Δy = -12.0 m (negative because the displacement is downward),
v₀y = 0 m/s (since the ball is thrown horizontally),
a = -9.8 m/s².

Plugging in these values and solving for t, we get:

-12.0 m = 0 * t + (1/2) * (-9.8 m/s²) * t².

This simplifies to:

4.9 t² = 12.0,
t² = 12.0 / 4.9,
t ≈ 1.10 s.

So, it takes approximately 1.10 seconds for the ball to reach the ground.

Step 2: Calculate the horizontal distance traveled by the ball.
Since the ball is thrown horizontally, the horizontal distance traveled is determined by the time it takes to reach the ground and the horizontal velocity of the ball.

Horizontal distance = horizontal velocity * time,
Horizontal distance = 8.50 m/s * 1.10 s,
Horizontal distance ≈ 9.35 m.

So, the ball will land approximately 9.35 meters away from the tree.

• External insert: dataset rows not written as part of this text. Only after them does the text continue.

@[simp] theorem onFp_mem (u : UView) (fg : Gang → Gang) (fi : Inst → Inst) (s : State) :
    (onFp u fg fi s).mem = s.mem := by
  unfold onFp; split <;> simp

@[simp] theorem sysInvalidate_mem (u : UView) (start : State → State) (s : State) (h_start : ∀ x0,
    (start x0).mem = x0.mem) :
    (sysInvalidate u start s).mem = s.mem := by
  unfold sysInvalidate
  simp (disch := (intros; (repeat' split) <;> first | rfl | simp [*])) only [foldl_mem]; (repeat' split) <;> simp [*]

@[simp] theorem secEvent_mem (op core : Nat) (s : State) : (secEvent op core s).mem = s.mem := by
  unfold secEvent; split <;> rfl

@[simp] theorem extendMeas_mem (i digest : Nat) (s : State) :
    (extendMeas i digest s).mem = s.mem := by
  unfold extendMeas; rfl

@[simp] theorem collsEnded_mem (ctx : Nat) (s : State) : (collsEnded ctx s).mem = s.mem := by
  unfold collsEnded
  exact foldl_mem (fun s d => foldl_mem (fun s c => by split <;> simp) _ _) _ _

@[simp] theorem secSettle_mem (c : SecCmd) (status lo hi : Nat) (s : State) :
    (secSettle c status lo hi s).mem = s.mem := by
  unfold secSettle; split <;> rfl

@[simp] theorem awaitReply_mem (m : Hdr) (op : Nat) (f : HostWait → HostWait) (s : State) :
    (awaitReply m op f s).mem = s.mem := by
  rfl

@[simp] theorem setSession_mem (ses : Nat) (f : Session → Session) (s : State) :
    (setSession ses f s).mem = s.mem := by
  rfl

@[simp] theorem pieces_mem (m : Hdr) (op : Nat) (piece : Word) (bytes : List Byte) (wait : List
    Byte → Bool) (done : List Byte → State → State) (s : State) (h_done : ∀ x0 x1, (done x0
    x1).mem = x1.mem) :
    (pieces m op piece bytes wait done s).mem = s.mem := by
  unfold pieces
  simp (disch := (intros; (repeat' split) <;> first | rfl | simp [*])) only [foldl_mem]; (repeat' split) <;> simp [*]

@[simp] theorem storeFlash_mem (f : Flash) (s : State) : (storeFlash f s).mem = s.mem := by
  unfold storeFlash; rfl

@[simp] theorem touchFlash_mem (digest : Nat) (s : State) : (touchFlash digest s).mem = s.mem := by
  rfl

@[simp] theorem updCtl_mem (s : State) (f : Controller → Controller) : (updCtl s f).mem = s.mem := by
  rfl

@[simp] theorem releaseHeld_mem (ctx ses : Nat) (s : State) :
    (releaseHeld ctx ses s).mem = s.mem := by
  rfl

@[simp] theorem bind_mem (m : Hdr) (ctx : Nat) (s : State) : (bind m ctx s).mem = s.mem := by
  rfl

@[simp] theorem openTenant_mem (m : Hdr) (eaves : BitVec 16) (lines : Nat) (s : State) :
    (openTenant m eaves lines s).mem = s.mem := by
  simp [openTenant]

@[simp] theorem tryTenant_mem (m : Hdr) (w1 w2 : Word) (s : State) :
    (tryTenant m w1 w2 s).mem = s.mem := by
  unfold tryTenant; dsimp only; (repeat' split) <;> simp

@[simp] theorem tryManagement_mem (m : Hdr) (w1 : Word) (psk : List Byte) (s : State) :
    (tryManagement m w1 psk s).mem = s.mem := by
  unfold tryManagement; split <;> simp

@[simp] theorem healthReply_mem (m : Hdr) (s : State) : (healthReply m s).mem = s.mem := by
  simp [healthReply]

@[simp] theorem fenceCore_mem (core : Nat) (s : State) : (fenceCore core s).mem = s.mem := by
  unfold fenceCore; exact foldl_mem (fun s x => by simp) _ _

@[simp] theorem remember_mem (core pipe : Nat) (ref : UnitRef) (s : State) :
    (remember core pipe ref s).mem = s.mem := by
  unfold remember; (repeat' split) <;> simp

@[simp] theorem noteIssue_mem (ref : UnitRef) (before after : State) :
    (noteIssue ref before after).mem = after.mem := by
  unfold noteIssue; split
  · split
    · rfl
    · split
      · simp
      · rfl
  · rfl

@[simp] theorem noteHold_mem (core pipe : Nat) (ref : UnitRef) (before after : State) :
    (noteHold core pipe ref before after).mem = after.mem := by
  unfold noteHold; dsimp only; (repeat' split) <;> simp

@[simp] theorem prepare_mem (core pipe : Nat) (ref : UnitRef) (s : State) :
    (prepare core pipe ref s).mem = s.mem := by
  simp [prepare]

@[simp] theorem growOlder_mem (s : State) : (growOlder s).mem = s.mem := by
  unfold growOlder; exact foldl_mem (fun s e => foldl_mem (fun s r => by split <;> simp) _ _) _ _

@[simp] theorem tick_mem (s : State) : (tick s).mem = s.mem := by
  unfold tick; dsimp only
  split <;> simp (disch := (intros; simp)) only [foldl_mem, passTime_mem, growOlder_mem]

@[simp] theorem upset_mem (loc : Nat) (hard : Bool) (s : State) :
    (upset loc hard s).mem = s.mem := by
  rfl

@[simp] theorem upsetReg_mem (gk key : Nat) (s : State) : (upsetReg gk key s).mem = s.mem := by
  simp [upsetReg]

@[simp] theorem upsetInst_mem (id key : Nat) (s : State) : (upsetInst id key s).mem = s.mem := by
  simp [upsetInst]

@[simp] theorem upsetPlane_mem (core k : Nat) (s : State) : (upsetPlane core k s).mem = s.mem := by
  rfl

@[simp] theorem upsetLine_mem (ctx line num word : Nat) (s : State) :
    (upsetLine ctx line num word s).mem = s.mem := by
  simp [upsetLine]

@[simp] theorem upsetRow_mem (core row : Nat) (s : State) : (upsetRow core row s).mem = s.mem := by
  rfl

@[simp] theorem upsetFlash_mem (digest : Nat) (s : State) : (upsetFlash digest s).mem = s.mem := by
  rfl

Step 3: Calculate the speed of the dog.
To catch the ball just as it reaches the ground, the dog needs to cover the horizontal distance faster than the ball. Since the time for the ball to reach the ground is approximately 1.10 seconds, the dog needs to cover the horizontal distance in less than 1.10 seconds.

Speed = Distance / Time,
Speed = 9.35 m / 1.10 s,
Speed ≈ 8.50 m/s.

So, the dog must run at approximately 8.50 m/s to catch the ball just as it reaches the ground.

To summarize:
(a) The dog must run at approximately 8.50 m/s.
(b) The dog will catch the ball approximately 9.35 meters away from the tree.

Answer 4

To solve this problem, we can use the principles of kinematics and consider the horizontal and vertical motions separately.

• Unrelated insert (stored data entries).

theorem RoundTrip.vpin o : RoundTrip.Statement (.vpin o) := by
  intro _ w e
  cases e
  left
  rw [decode_encA_gang _ _ _ _ _ _ _ (by decide)]
  refine (need_ok ?_).trans ?_
  · rw [fD_encA, fW_encA]
    rfl
  · change Except.ok (Instr.vpin (rOAB _)) = _
    rw [rOAB_encA]

theorem RoundTrip.vunpin o : RoundTrip.Statement (.vunpin o) := by
  intro _ w e
  cases e
  left
  rw [decode_encA_gang _ _ _ _ _ _ _ (by decide)]
  refine (need_ok ?_).trans ?_
  · rw [fD_encA, fW_encA]
    rfl
  · change Except.ok (Instr.vunpin (rOAB _)) = _
    rw [rOAB_encA]

theorem RoundTrip.vfloor o : RoundTrip.Statement (.vfloor o) := by
  intro _ w e
  cases e
  left
  rw [decode_encA_gang _ _ _ _ _ _ _ (by decide)]
  refine (need_ok ?_).trans ?_
  · rw [fD_encA, fW_encA]
    rfl
  · change Except.ok (Instr.vfloor (rOAB _)) = _
    rw [rOAB_encA]

theorem RoundTrip.spalloc o : RoundTrip.Statement (.spalloc o) := by
  intro _ w e
  cases e
  left
  rw [decode_encA_gang _ _ _ _ _ _ _ (by decide)]
  change Except.ok (Instr.spalloc (rO3 _)) = _
  rw [rO3_encA]

theorem RoundTrip.sprenew o : RoundTrip.Statement (.sprenew o) := by
  intro _ w e
  cases e
  left
  rw [decode_encA_gang _ _ _ _ _ _ _ (by decide)]
  refine (need_ok ?_).trans ?_
  · rw [fD_encA, fW_encA]
    rfl
  · change Except.ok (Instr.sprenew (rOAB _)) = _
    rw [rOAB_encA]

theorem RoundTrip.sprenewZ o : RoundTrip.Statement (.sprenewZ o) := by
  intro _ w e
  cases e
  left
  rw [decode_encA_gang _ _ _ _ _ _ _ (by decide)]
  refine (need_ok ?_).trans ?_
  · rw [fD_encA, fW_encA]
    rfl
  · change Except.ok (Instr.sprenewZ (rOAB _)) = _
    rw [rOAB_encA]

theorem RoundTrip.spfree o : RoundTrip.Statement (.spfree o) := by
  intro _ w e
  cases e
  left
  rw [decode_encA_gang _ _ _ _ _ _ _ (by decide)]
  refine (need_ok ?_).trans ?_
  · rw [fD_encA, fB_encA, fW_encA]
    rfl
  · change Except.ok (Instr.spfree (rOA _)) = _
    rw [rOA_encA]

theorem RoundTrip.spinfo o : RoundTrip.Statement (.spinfo o) := by
  intro _ w e
  cases e
  left
  rw [decode_encA_gang _ _ _ _ _ _ _ (by decide)]
  refine (need_ok ?_).trans ?_
  · rw [fB_encA]
    rfl
  · change Except.ok (Instr.spinfo (rO2 _)) = _
    rw [rO2_encA]

theorem RoundTrip.pkst o : RoundTrip.Statement (.pkst o) := by
  intro _ w e
  cases e
  left
  rw [decode_encA_gang _ _ _ _ _ _ _ (by decide)]
  change Except.ok (Instr.pkst (rO3 _)) = _
  rw [rO3_encA]

theorem RoundTrip.pkld o : RoundTrip.Statement (.pkld o) := by
  intro _ w e
  cases e
  left
  rw [decode_encA_gang _ _ _ _ _ _ _ (by decide)]
  change Except.ok (Instr.pkld (rO3 _)) = _
  rw [rO3_encA]

theorem RoundTrip.fence o : RoundTrip.Statement (.fence o) := by
  intro h w e
  cases e
  left
  rw [decode_encA_gang _ _ _ _ _ _ _ (by decide)]
  refine (need_ok ?_).trans ?_
  · rw [fW_encA, fD_encA, fA_encA, fB_encA]
    have h : (fenceOk o.d o.a o.b) = true := h
    simpa using h
  · change Except.ok (Instr.fence (rO3n _)) = _
    rw [rO3n_encA]

theorem RoundTrip.flush o : RoundTrip.Statement (.flush o) := by
  intro _ w e
  cases e
  left
  rw [decode_encA_gang _ _ _ _ _ _ _ (by decide)]
  refine (need_ok ?_).trans ?_
  · rw [fD_encA, fW_encA]
    rfl
  · change Except.ok (Instr.flush (rOAB _)) = _
    rw [rOAB_encA]

theorem RoundTrip.tdLoad o : RoundTrip.Statement (.tdLoad o) := by
  intro _ w e
  cases e
  left
  rw [decode_encA_gang _ _ _ _ _ _ _ (by decide)]
  refine (need_ok ?_).trans ?_
  · rw [fD_encA, fW_encA]
    rfl
  · change Except.ok (Instr.tdLoad (rOAB _)) = _
    rw [rOAB_encA]

theorem RoundTrip.tdSet o : RoundTrip.Statement (.tdSet o) := by
  intro _ w e
  cases e
  left
  rw [decode_encA_gang _ _ _ _ _ _ _ (by decide)]
  refine (need_ok ?_).trans ?_
  · rw [fD_encA, fW_encA]
    rfl
  · change Except.ok (Instr.tdSet (rOAB _)) = _
    rw [rOAB_encA]

theorem RoundTrip.mload o : RoundTrip.Statement (.mload o) := by
  intro _ w e
  cases e
  left
  rw [decode_encA_gang _ _ _ _ _ _ _ (by decide)]
  refine (need_ok ?_).trans ?_
  · rw [fD_encA, fW_encA]
    rfl
  · change Except.ok (Instr.mload (rOAB _)) = _
    rw [rOAB_encA]

theorem RoundTrip.mswap s h : RoundTrip.Statement (.mswap s h) := by
  intro _ w e
  cases e
  left
  rw [decode_encA_gang _ _ _ _ _ _ _ (by decide)]
  refine (need_ok ?_).trans ?_
  · rw [fD_encA, fA_encA, fB_encA, fW_encA]
    rfl
  · change Except.ok (Instr.mswap (fS _) (fH _)) = _
    rw [fS_encA, fH_encA]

Let's start with part (b) of the question: finding the distance from the tree where the dog catches the ball. Since the boy throws the ball horizontally, the horizontal motion of the ball is unaffected by gravity. Therefore, we can ignore the horizontal motion and focus on the vertical motion only.

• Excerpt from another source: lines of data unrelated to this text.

-- ==== Sys2Proof/Tests/Witness5.lean ====
section
/-!
SUPPORT. Witnesses for the statements about the memory system's own steps, translation, registers written by
events, copy processors and the matrix engine.
-/
namespace Sys2Proof.Tests
open Sys2Proof.Machine Sys2Proof.Claims

/-! ## Queues -/

/-- One queue entry of the gang; v1 of lanes 0 and 31 awaits it. -/
def entryQ (op : QueueOp) : QEntry :=
  { id := 20, qid := 9, seq := 1, unit := .grp 1 0, ctx := 5, core := 3, gk := some 1, pc := 15, scode := false, op := op
    dst := some 1 }
def awaitGang : Gang := { memGang gang1 with scoreboard := [(1, 21), (31 * 64 + 1, 21)] }
def queueWorld (op : QueueOp) (more : List QEntry) : State :=
  { memWorld with gangs := [(1, some awaitGang)], queue := more ++ [entryQ op]
                  bars := [(barKey 5 3 255, { bar 0 2 with coming := 1 })] }
/-- Lane 0 loads at `addr`; lane 31 stores 7. -/
def ldAcc (l : Nat) (addr : Dword) : Access := { lane := l, addr := addr, op := .load 2 true }
def load2 : QueueOp := .accesses [ldAcc 0 0xFF00000000000002]
def stAcc : Access := { lane := 0, addr := 0x20000, op := .store 4 7 }
def store4 : QueueOp := .accesses [stAcc]
def entryAt (op : QueueOp) (more : List QEntry) : Agent := { entryAgent (queueWorld op more) (entryQ op) with ref := none }

theorem witness_QueueEntriesPerform_load :
    (queueWorld load2 []).queue.find? (fun e => e.id = 20) = some (entryQ load2) ∧
    ((queueWorld load2 []).queue.map QEntry.id).Nodup ∧ (queueWorld load2 []).gutter = [] ∧
    blocked (queueWorld load2 []) (entryAgent (queueWorld load2 []) (entryQ load2)) load2 = false ∧
    bufGone (queueWorld load2 []) (entryAgent (queueWorld load2 []) (entryQ load2)) (ldAcc 0 0xFF00000000000002) = false ∧
    resolve (queueWorld load2 []) (entryAt load2 []) .plain 0 0xFF00000000000002 2 1 = .ok (.sp 3 2) ∧
    LiveGang (queueWorld load2 []) 1 awaitGang ∧ (entryQ load2).fails = [] ∧ (entryQ load2).got = [] ∧
    (∀ h ∈ (queueWorld load2 []).homeq, h.entry ≠ some 20) ∧ sget 0 awaitGang.scoreboard (0 * 64 + 1) = 20 + 1 :=
  ⟨by decide, by decide, rfl, by decide, by decide, by decide, ⟨rfl, by decide⟩, rfl, rfl, by decide, rfl⟩

/-- Lane 31's load of the same instruction is still to be made, and fails. -/
def load22 : QueueOp := .accesses [ldAcc 0 0xFF00000000000002, ldAcc 31 0xFF00000000000001]
theorem witness_QueueEntriesPerform_part :
    [ldAcc 0 0xFF00000000000002, ldAcc 31 0xFF00000000000001].filter (fun y => y.lane = (ldAcc 0 0xFF00000000000002).lane) =
      [ldAcc 0 0xFF00000000000002] ∧
    blocked (queueWorld load22 []) (entryAgent (queueWorld load22 []) (entryQ load22)) load2 = false ∧
    resolve (queueWorld load22 []) (entryAt load22 []) .plain 0 0xFF00000000000002 2 1 = .ok (.sp 3 2) := by decide

def crookedLoad : QueueOp := .accesses [ldAcc 0 0xFF00000000000001]
theorem witness_QueueEntriesPerform_fails :
    (queueWorld crookedLoad []).queue.find? (fun e => e.id = 20) = some (entryQ crookedLoad) ∧
    blocked (queueWorld crookedLoad []) (entryAgent (queueWorld crookedLoad []) (entryQ crookedLoad)) crookedLoad = false ∧
    bufGone (queueWorld crookedLoad []) (entryAgent (queueWorld crookedLoad []) (entryQ crookedLoad))
      (ldAcc 0 0xFF00000000000001) = false ∧
    (∃ c, resolve (queueWorld crookedLoad []) (entryAt crookedLoad []) .plain 0 0xFF00000000000001 2 1 = .bad c) ∧
    LiveGang (queueWorld crookedLoad []) 1 awaitGang ∧ (entryQ crookedLoad).scode = false :=
  ⟨by decide, by decide, by decide, ⟨_, rfl⟩, ⟨rfl, by decide⟩, rfl⟩

theorem witness_QueueEntriesPerform_store :
    (queueWorld store4 []).queue.find? (fun e => e.id = 20) = some (entryQ store4) ∧ (∀ i < 4, i ∈ stAcc.mask) ∧
    blocked (queueWorld store4 []) (entryAgent (queueWorld store4 []) (entryQ store4)) store4 = false ∧
    bufGone (queueWorld store4 []) (entryAgent (queueWorld store4 []) (entryQ store4)) stAcc = false ∧
    resolve (queueWorld store4 []) (entryAt store4 []) .plain 0 0x20000 4 2 = .ok (.view 0x70000) := by decide

/-- A version store of number 4 to the designated page. -/
def version4 : QueueOp := .stv 4 [stAcc] none
def versionWorld : State := { queueWorld version4 [] with ctxs := [(5, some verCtx)] }
theorem witness_QueueEntriesPerform_version :
    versionWorld.queue.find? (fun e => e.id = 20) = some (entryQ version4) ∧ versionWorld.gutter = [] ∧
    blocked versionWorld (entryAgent versionWorld (entryQ version4)) version4 = false ∧
    (∀ x ∈ [stAcc], ∃ q, resolve versionWorld { entryAgent versionWorld (entryQ version4) with ref := none } .globalOnly
      x.lane x.addr 4 2 true = .ok q) ∧
    stvCheck versionWorld 5 4 { code := 0x05 } [stAcc] = .ok ∧ LiveGang versionWorld 1 awaitGang := by
  refine ⟨by decide, rfl, by decide, ?_, by decide, ⟨rfl, by decide⟩⟩
  intro x hx
  rw [List.mem_singleton.1 hx]
  exact ⟨_, rfl⟩

/-- An older load stands before the FENCE, or none does. -/
def load8 : QEntry := { load9 with id := 8 }
theorem witness_QueueEntriesPerform_fence :
    complete (queueWorld (.fence 1 63 4) []) (entryAgent (queueWorld (.fence 1 63 4) []) (entryQ (.fence 1 63 4))) 1 4 = true ∧
    (queueWorld (.fence 1 63 4) [load8]).queue.find? (fun e => e.id = 20) = some (entryQ (.fence 1 63 4)) ∧
    ((queueWorld (.fence 1 63 4) [load8]).queue.map QEntry.id).Nodup ∧
    complete (queueWorld (.fence 1 63 4) [load8]) (entryAgent (queueWorld (.fence 1 63 4) [load8]) (entryQ (.fence 1 63 4))) 1 4
      = false := by decide

theorem witness_QueueEntriesPerform_arrive : let op := QueueOp.arrive (barKey 5 3 255)
    (queueWorld op []).queue.find? (fun e => e.id = 20) = some (entryQ op) ∧
    LiveGang (queueWorld op []) 1 awaitGang ∧
    (∀ q ∈ (queueWorld op []).queue, q.qid ∈ (entryAgent (queueWorld op []) (entryQ op)).qids → (entryQ op).seq ≤ q.seq) ∧
    complete (queueWorld op []) (entryAgent (queueWorld op []) (entryQ op)) 63 1 = true ∧
    (barOf (queueWorld op []) (barKey 5 3 255)).init = true ∧ (barOf (queueWorld op []) (barKey 5 3 255)).cluster = false :=
  ⟨by decide, ⟨rfl, by decide⟩, by decide, by decide, by decide, by decide⟩

/-! ## Writes on their way -/

def sb21 : SbEntry := { id := 21, core := 3, ctx := 5, gk := some 1, qid := 9, seq := 0, bytes := [(0x70000, 1), (0x70001, 2)] }
def pub30 : Pub :=
  { into := 7, id := 30, origin := 0, stamp := [1, 0, 0, 0, 0, 0, 0, 0], key := 8, bytes := [(0x70000, 1)], gk := none, qid := 0
    seq := 0, ctx := 5, at_ := false }
def home40 : HomeOp :=
  { id := 40, home := 0, pa := 0x70000, op := .atom 0x80 1 0, lane := 0, unit := some (.grp 1 0), ctx := 5, core := 3, gk := some 1
    qid := 9, seq := 1, entry := some 20, pc := 15, scode := false, order := 0 }
def gut50 (addr : Dword) : GutterEntry :=
  { id := 50, core := 3, ctx := 5, gk := some 1, qid := 9, seq := 0, addr := addr, lane := 0, op := .store 4 7, pc := 15, scode := false
    mask := [0, 1, 2, 3], lanes := [0] }
def flowWorld (addr : Dword) : State :=
  { queueWorld load2 [] with
    sent := [{ entryQ (.accesses []) with got := [(31, 9)] }], sb := [sb21], pubs := [pub30], homeq := [home40], gutter := [gut50 addr]
    tlb := [{ die := 0, ctx := 5, page := 2, pa := 0x70000, r := true, w := true, x := false, d := true },
            { die := 0, ctx := 5, page := 3, pa := 0x80000, r := true, w := false, x := false, d := false }] }

theorem witness_WritesReachMemory_buffer : let s := flowWorld 0
    s.sb.find? (fun e => e.id = 21) = some sb21 ∧ sb21.core < 1024 ∧ (dieOf s (dieNo sb21.core)).clock.length = 8 ∧
    s.sb.takeWhile (fun x => x.id ≠ 21) = [] ∧ (sb21.bytes.map fun b => viewLoc (dieNo sb21.core) b.1).Nodup := by decide

theorem witness_WritesReachMemory_publish : let s := flowWorld 0
    s.pubs.find? (fun w => w.into = 7 ∧ w.id = 30) = some pub30 ∧ (dieOf s 7).clock.length = 8 ∧ pub30.origin < 8 ∧
    pub30.stamp.getD pub30.origin 0 = (dieOf s 7).clock.getD pub30.origin 0 + 1 ∧
    (∀ k < 8, k ≠ pub30.origin → pub30.stamp.getD k 0 ≤ (dieOf s 7).clock.getD k 0) ∧
    (pub30.bytes.map fun b => viewLoc 7 b.1).Nodup := by decide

We know that the initial vertical position of the ball is 12.0 m above the ground, the acceleration due to gravity is 9.8 m/s^2 (assuming Earth's gravity), and the final vertical position is 0 m (on the ground). We need to find the time it takes for the ball to reach the ground.

Using the formula for vertical displacement in free fall:

Δy = v0*t + (1/2)*a*t^2

Where:
Δy = final vertical position - initial vertical position = 0 - 12.0 = -12.0 m (negative because it is downward)
v0 = initial vertical velocity = 0 (since the boy throws it horizontally)
a = acceleration due to gravity = -9.8 m/s^2 (negative because it is downward)
t = time

Plugging in the values:

-12.0 = 0*t + (1/2)*(-9.8)*t^2

Simplifying and rearranging the equation:

4.9*t^2 = 12.0

Dividing both sides by 4.9:

t^2 = 12.0 / 4.9

t^2 = 2.45

Taking the square root of both sides:

t ≈ √2.45 ≈ 1.56 s

So, it takes approximately 1.56 seconds for the ball to reach the ground.

Now, let's move on to part (a) of the question: finding the speed at which the dog must run to catch the ball just as it reaches the ground. Since the dog starts running the instant the ball is thrown, we can assume that the time taken by the ball to reach the ground is the same as the time taken by the dog to reach the ball.

The horizontal distance traveled by the ball is given by:

d = v0*t

Where:
d = horizontal distance
v0 = horizontal velocity = 8.50 m/s (since the boy throws the ball horizontally)
t = time taken for the ball to reach the ground ≈ 1.56 s (from our previous calculation)

Plugging in the values:

d = 8.50 * 1.56 ≈ 13.26 m

So, the distance from the tree where the dog catches the ball is approximately 13.26 meters.

To find the speed at which the dog must run, we can use the formula for speed:

Speed = Distance / Time

Speed = 13.26 m / 1.56 s ≈ 8.49 m/s

Therefore, the dog must run at a speed of approximately 8.49 m/s to catch the ball just as it reaches the ground.